Nous montons dans la montagne, le sentier est entretenu par les gardes forestiers et fait le tour de l’île. Il faut Cinq jours à un bon marcheur pour faire le tour complet, certaines parties sont assez dures car il faut passer des cols entre deux sommets pour aller d’une baie à l’autre. En redescendant nous rencontrons deux randonneurs qui se croisent et échangent leurs infos sur le parcours. L’un deux parle très bien anglais et nous explique qu’à certain endroits on peut dormir et manger dans des pousadas (sorte d’hôtel/pension très simple) et à d’autres ils faut planter sa tente (aux emplacements autorisés bien entendu) . Après un repas simple de poisson et salade nous regagnons notre bateau pour explorer un autre mouillage quelques milles plus loin.

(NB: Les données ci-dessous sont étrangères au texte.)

-- ==== Sys2Proof/Laws/State.lean ====
section
/-! SUPPORT. What each update of the state leaves alone, field by field, and what it makes of the one it changes. -/

namespace Sys2Proof.Machine

/-! ### `setGroup` -/

@[simp] theorem State.setGroup_ag (s : State) (g : Nat) (x : Group) : (s.setGroup g x).ag = s.ag := rfl
@[simp] theorem State.setGroup_cores (s : State) (g : Nat) (x : Group) : (s.setGroup g x).cores = s.cores := rfl
@[simp] theorem State.setGroup_mems (s : State) (g : Nat) (x : Group) : (s.setGroup g x).mems = s.mems := rfl
@[simp] theorem State.setGroup_tr (s : State) (g : Nat) (x : Group) : (s.setGroup g x).tr = s.tr := rfl
@[simp] theorem State.setGroup_cp (s : State) (g : Nat) (x : Group) : (s.setGroup g x).cp = s.cp := rfl
@[simp] theorem State.setGroup_fe (s : State) (g : Nat) (x : Group) : (s.setGroup g x).fe = s.fe := rfl
@[simp] theorem State.setGroup_trust (s : State) (g : Nat) (x : Group) : (s.setGroup g x).trust = s.trust := rfl
@[simp] theorem State.setGroup_ctl (s : State) (g : Nat) (x : Group) : (s.setGroup g x).ctl = s.ctl := rfl
@[simp] theorem State.setGroup_fab (s : State) (g : Nat) (x : Group) : (s.setGroup g x).fab = s.fab := rfl
@[simp] theorem State.setGroup_rel (s : State) (g : Nat) (x : Group) : (s.setGroup g x).rel = s.rel := rfl
@[simp] theorem State.setGroup_tele (s : State) (g : Nat) (x : Group) : (s.setGroup g x).tele = s.tele := rfl
@[simp] theorem State.setGroup_work_nextKey (s : State) (g : Nat) (x : Group) : (s.setGroup g x).work.nextKey = s.work.nextKey := rfl
@[simp] theorem State.setGroup_work_blocks (s : State) (g : Nat) (x : Group) : (s.setGroup g x).work.blocks = s.work.blocks := rfl
@[simp] theorem State.setGroup_work_clusters (s : State) (g : Nat) (x : Group) : (s.setGroup g x).work.clusters = s.work.clusters := rfl
@[simp] theorem State.setGroup_work_launches (s : State) (g : Nat) (x : Group) : (s.setGroup g x).work.launches = s.work.launches := rfl
@[simp] theorem State.setGroup_work_spawns (s : State) (g : Nat) (x : Group) : (s.setGroup g x).work.spawns = s.work.spawns := rfl

/-! ### `modGroup` -/

@[simp] theorem State.modGroup_ag (s : State) (g : Nat) (f : Group → Group) : (s.modGroup g f).ag = s.ag := rfl
@[simp] theorem State.modGroup_cores (s : State) (g : Nat) (f : Group → Group) : (s.modGroup g f).cores = s.cores := rfl
@[simp] theorem State.modGroup_mems (s : State) (g : Nat) (f : Group → Group) : (s.modGroup g f).mems = s.mems := rfl
@[simp] theorem State.modGroup_tr (s : State) (g : Nat) (f : Group → Group) : (s.modGroup g f).tr = s.tr := rfl
@[simp] theorem State.modGroup_cp (s : State) (g : Nat) (f : Group → Group) : (s.modGroup g f).cp = s.cp := rfl
@[simp] theorem State.modGroup_fe (s : State) (g : Nat) (f : Group → Group) : (s.modGroup g f).fe = s.fe := rfl
@[simp] theorem State.modGroup_trust (s : State) (g : Nat) (f : Group → Group) : (s.modGroup g f).trust = s.trust := rfl
@[simp] theorem State.modGroup_ctl (s : State) (g : Nat) (f : Group → Group) : (s.modGroup g f).ctl = s.ctl := rfl
@[simp] theorem State.modGroup_fab (s : State) (g : Nat) (f : Group → Group) : (s.modGroup g f).fab = s.fab := rfl
@[simp] theorem State.modGroup_rel (s : State) (g : Nat) (f : Group → Group) : (s.modGroup g f).rel = s.rel := rfl
@[simp] theorem State.modGroup_tele (s : State) (g : Nat) (f : Group → Group) : (s.modGroup g f).tele = s.tele := rfl
@[simp] theorem State.modGroup_work_nextKey (s : State) (g : Nat) (f : Group → Group) : (s.modGroup g f).work.nextKey = s.work.nextKey := rfl
@[simp] theorem State.modGroup_work_blocks (s : State) (g : Nat) (f : Group → Group) : (s.modGroup g f).work.blocks = s.work.blocks := rfl
@[simp] theorem State.modGroup_work_clusters (s : State) (g : Nat) (f : Group → Group) : (s.modGroup g f).work.clusters = s.work.clusters := rfl
@[simp] theorem State.modGroup_work_launches (s : State) (g : Nat) (f : Group → Group) : (s.modGroup g f).work.launches = s.work.launches := rfl
@[simp] theorem State.modGroup_work_spawns (s : State) (g : Nat) (f : Group → Group) : (s.modGroup g f).work.spawns = s.work.spawns := rfl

Notre choix se prote sur Araçatiba un petit village de pêcheur. Il fait très chaud, le ciel est très chargé. On sent l’orage qui approche mais nous ne nous décourageons pas et allons à terre, si nous trouvions quelques fruits ce serait bien. Presque toutes les maisons sont sur la plage. Il n’y a pas de voiture ni vélo. Pour les enfants leur terrain de jeu c’est la plage et la mer. Une maison sur trois est un restaurant. Dans quelques maisons nous constatons le dénuement. Ils semblent avoir besoin de peu de choses juste une pièce pour vivre et une pour coucher. Nous trouvons l’épicerie qui fait aussi restaurant. En étalage à part les sacs de riz et manioc et le boisssons diverses il n’y que des patates et des oignons. On demande au patron s’il n’aurait pas des fruits. Il va dans son arrière-boutique et revient avec 2 mangues , 2 papayes , 4 bananes. au cas où nous lui demandons s’il n’aurait pas aussi des crevettes ( la spécialité de la région )et il nous sort un petit paquet congelè que nous acceptons , ici dés que les pêcheurs rentrent de pêche ils congèlent tout ,c’est la meilleur façon de conserver avec cette chaleur .

De retour au bateau Domi nous prépare un super repas de nouilles chinoises aux crevettes (trop bon).